-- ==== Sys2Proof/Word.lean ====
section
/-!
DEFINITION. The one word type of the part's interface: the byte that crosses a two-wire port.
Quantities of the part itself are numbers with a range (chapter tables of spec/), so they are `Nat` or `Int`.
-/

namespace Sys2Proof

/-- A byte of a frame, a record or a response (R187). -/
abbrev Byte := BitVec 8

end Sys2Proof
end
-------------------------
Set down the entries again exactly as they are.

-- ==== Sys2Proof/Word.lean ====
section
/-!
DEFINITION. The one word type of the part's interface: the byte that crosses a two-wire port.
Quantities of the part itself are numbers with a range (chapter tables of spec/), so they are `Nat` or `Int`.
-/

namespace Sys2Proof

/-- A byte of a frame, a record or a response (R187). -/
abbrev Byte := BitVec 8

end Sys2Proof
end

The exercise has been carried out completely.